95 to 100: Top shelf stuff. Loved this tea and highly recommend it

90 to 94: Excellent. Enjoyed this tea and would likely repurchase

80 to 89: Good but not great. I liked it though it may be lacking in some aspects. I’ll finish it but probably won’t buy again

70 to 79: Average at best. Not terrible but wouldn’t willingly drink again

60 to 69: Sub-par. Low quality tea, barely palatable

59 and below: Bleh

Fell into tea years ago, and for a long time my experience was limited to Japanese greens and a few flavored teas. My tea epiphany came a few years ago when I discovered jade oolongs. That was the gateway drug to the world of fine tea and teaware.
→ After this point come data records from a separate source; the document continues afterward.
theorem aslAbs (w : Word) : Statement (.aslAbs w) :=
  fun _ hh _ => of_row (op := 0x0E) (l := .word .aslAbs) rfl rfl ⟨_, rfl, rfl⟩ hh

theorem aslAbx (w : Word) : Statement (.aslAbx w) :=
  fun _ hh _ => of_row (op := 0x1E) (l := .word .aslAbx) rfl rfl ⟨_, rfl, rfl⟩ hh

theorem lsrAcc : Statement (.lsrAcc) :=
  fun _ hh _ => of_row (op := 0x4A) (l := .bare .lsrAcc) rfl rfl ⟨rfl, rfl⟩ hh

theorem lsrZp (nn : Byte) : Statement (.lsrZp nn) :=
  fun _ hh _ => of_row (op := 0x46) (l := .byte .lsrZp) rfl rfl ⟨_, rfl, rfl⟩ hh

theorem lsrZpx (nn : Byte) : Statement (.lsrZpx nn) :=
  fun _ hh _ => of_row (op := 0x56) (l := .byte .lsrZpx) rfl rfl ⟨_, rfl, rfl⟩ hh

theorem lsrAbs (w : Word) : Statement (.lsrAbs w) :=
  fun _ hh _ => of_row (op := 0x4E) (l := .word .lsrAbs) rfl rfl ⟨_, rfl, rfl⟩ hh

theorem lsrAbx (w : Word) : Statement (.lsrAbx w) :=
  fun _ hh _ => of_row (op := 0x5E) (l := .word .lsrAbx) rfl rfl ⟨_, rfl, rfl⟩ hh

theorem rolAcc : Statement (.rolAcc) :=
  fun _ hh _ => of_row (op := 0x2A) (l := .bare .rolAcc) rfl rfl ⟨rfl, rfl⟩ hh

theorem rolZp (nn : Byte) : Statement (.rolZp nn) :=
  fun _ hh _ => of_row (op := 0x26) (l := .byte .rolZp) rfl rfl ⟨_, rfl, rfl⟩ hh

theorem rolZpx (nn : Byte) : Statement (.rolZpx nn) :=
  fun _ hh _ => of_row (op := 0x36) (l := .byte .rolZpx) rfl rfl ⟨_, rfl, rfl⟩ hh

theorem rolAbs (w : Word) : Statement (.rolAbs w) :=
  fun _ hh _ => of_row (op := 0x2E) (l := .word .rolAbs) rfl rfl ⟨_, rfl, rfl⟩ hh

theorem rolAbx (w : Word) : Statement (.rolAbx w) :=
  fun _ hh _ => of_row (op := 0x3E) (l := .word .rolAbx) rfl rfl ⟨_, rfl, rfl⟩ hh

theorem rorAcc : Statement (.rorAcc) :=
  fun _ hh _ => of_row (op := 0x6A) (l := .bare .rorAcc) rfl rfl ⟨rfl, rfl⟩ hh

theorem rorZp (nn : Byte) : Statement (.rorZp nn) :=
  fun _ hh _ => of_row (op := 0x66) (l := .byte .rorZp) rfl rfl ⟨_, rfl, rfl⟩ hh

theorem rorZpx (nn : Byte) : Statement (.rorZpx nn) :=
  fun _ hh _ => of_row (op := 0x76) (l := .byte .rorZpx) rfl rfl ⟨_, rfl, rfl⟩ hh

theorem rorAbs (w : Word) : Statement (.rorAbs w) :=
  fun _ hh _ => of_row (op := 0x6E) (l := .word .rorAbs) rfl rfl ⟨_, rfl, rfl⟩ hh

theorem rorAbx (w : Word) : Statement (.rorAbx w) :=
  fun _ hh _ => of_row (op := 0x7E) (l := .word .rorAbx) rfl rfl ⟨_, rfl, rfl⟩ hh

theorem incZp (nn : Byte) : Statement (.incZp nn) :=
  fun _ hh _ => of_row (op := 0xE6) (l := .byte .incZp) rfl rfl ⟨_, rfl, rfl⟩ hh

theorem incZpx (nn : Byte) : Statement (.incZpx nn) :=
  fun _ hh _ => of_row (op := 0xF6) (l := .byte .incZpx) rfl rfl ⟨_, rfl, rfl⟩ hh

theorem incAbs (w : Word) : Statement (.incAbs w) :=
  fun _ hh _ => of_row (op := 0xEE) (l := .word .incAbs) rfl rfl ⟨_, rfl, rfl⟩ hh

theorem incAbx (w : Word) : Statement (.incAbx w) :=
  fun _ hh _ => of_row (op := 0xFE) (l := .word .incAbx) rfl rfl ⟨_, rfl, rfl⟩ hh

theorem decZp (nn : Byte) : Statement (.decZp nn) :=
  fun _ hh _ => of_row (op := 0xC6) (l := .byte .decZp) rfl rfl ⟨_, rfl, rfl⟩ hh

theorem decZpx (nn : Byte) : Statement (.decZpx nn) :=
  fun _ hh _ => of_row (op := 0xD6) (l := .byte .decZpx) rfl rfl ⟨_, rfl, rfl⟩ hh

theorem decAbs (w : Word) : Statement (.decAbs w) :=
  fun _ hh _ => of_row (op := 0xCE) (l := .word .decAbs) rfl rfl ⟨_, rfl, rfl⟩ hh

theorem decAbx (w : Word) : Statement (.decAbx w) :=
  fun _ hh _ => of_row (op := 0xDE) (l := .word .decAbx) rfl rfl ⟨_, rfl, rfl⟩ hh

theorem inx : Statement (.inx) :=
  fun _ hh _ => of_row (op := 0xE8) (l := .bare .inx) rfl rfl ⟨rfl, rfl⟩ hh

theorem dex : Statement (.dex) :=
  fun _ hh _ => of_row (op := 0xCA) (l := .bare .dex) rfl rfl ⟨rfl, rfl⟩ hh

theorem iny : Statement (.iny) :=
  fun _ hh _ => of_row (op := 0xC8) (l := .bare .iny) rfl rfl ⟨rfl, rfl⟩ hh

theorem dey : Statement (.dey) :=
  fun _ hh _ => of_row (op := 0x88) (l := .bare .dey) rfl rfl ⟨rfl, rfl⟩ hh

theorem bitZp (nn : Byte) : Statement (.bitZp nn) :=
  fun _ hh _ => of_row (op := 0x24) (l := .byte .bitZp) rfl rfl ⟨_, rfl, rfl⟩ hh

theorem bitAbs (w : Word) : Statement (.bitAbs w) :=
  fun _ hh _ => of_row (op := 0x2C) (l := .word .bitAbs) rfl rfl ⟨_, rfl, rfl⟩ hh

theorem bpl (rr : Byte) : Statement (.bpl rr) :=
  fun _ hh _ => of_row (op := 0x10) (l := .byte .bpl) rfl rfl ⟨_, rfl, rfl⟩ hh

theorem bmi (rr : Byte) : Statement (.bmi rr) :=
  fun _ hh _ => of_row (op := 0x30) (l := .byte .bmi) rfl rfl ⟨_, rfl, rfl⟩ hh

theorem bvc (rr : Byte) : Statement (.bvc rr) :=
  fun _ hh _ => of_row (op := 0x50) (l := .byte .bvc) rfl rfl ⟨_, rfl, rfl⟩ hh

theorem bvs (rr : Byte) : Statement (.bvs rr) :=
  fun _ hh _ => of_row (op := 0x70) (l := .byte .bvs) rfl rfl ⟨_, rfl, rfl⟩ hh

theorem bcc (rr : Byte) : Statement (.bcc rr) :=
  fun _ hh _ => of_row (op := 0x90) (l := .byte .bcc) rfl rfl ⟨_, rfl, rfl⟩ hh

theorem bcs (rr : Byte) : Statement (.bcs rr) :=
  fun _ hh _ => of_row (op := 0xB0) (l := .byte .bcs) rfl rfl ⟨_, rfl, rfl⟩ hh

theorem bne (rr : Byte) : Statement (.bne rr) :=
  fun _ hh _ => of_row (op := 0xD0) (l := .byte .bne) rfl rfl ⟨_, rfl, rfl⟩ hh

theorem beq (rr : Byte) : Statement (.beq rr) :=
  fun _ hh _ => of_row (op := 0xF0) (l := .byte .beq) rfl rfl ⟨_, rfl, rfl⟩ hh

theorem jmpAbs (w : Word) : Statement (.jmpAbs w) :=
  fun _ hh _ => of_row (op := 0x4C) (l := .word .jmpAbs) rfl rfl ⟨_, rfl, rfl⟩ hh

theorem jmpInd (w : Word) : Statement (.jmpInd w) :=
  fun _ hh _ => of_row (op := 0x6C) (l := .word .jmpInd) rfl rfl ⟨_, rfl, rfl⟩ hh

theorem jsr (w : Word) : Statement (.jsr w) :=
  fun _ hh _ => of_row (op := 0x20) (l := .word .jsr) rfl rfl ⟨_, rfl, rfl⟩ hh

theorem rts : Statement (.rts) :=
  fun _ hh _ => of_row (op := 0x60) (l := .bare .rts) rfl rfl ⟨rfl, rfl⟩ hh

theorem rti : Statement (.rti) :=
  fun _ hh _ => of_row (op := 0x40) (l := .bare .rti) rfl rfl ⟨rfl, rfl⟩ hh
With the exception of a handful of lightly scented teas, I drink mostly straight tea. I love fresh green and floral flavors and as such, green tea and Taiwanese oolongs will always have a place in my cupboard. After avoiding black tea forever, Chinese blacks are beginning to grow on me. I’ve dipped my toe into a few puerhs now but it’s still relatively new territory for me. I also enjoy white tea and tisanes but reach for them less frequently.

Other non-tea interests include: cooking, reading, nature, MMA, traveling when I can, and of course putzing around on the interwebs.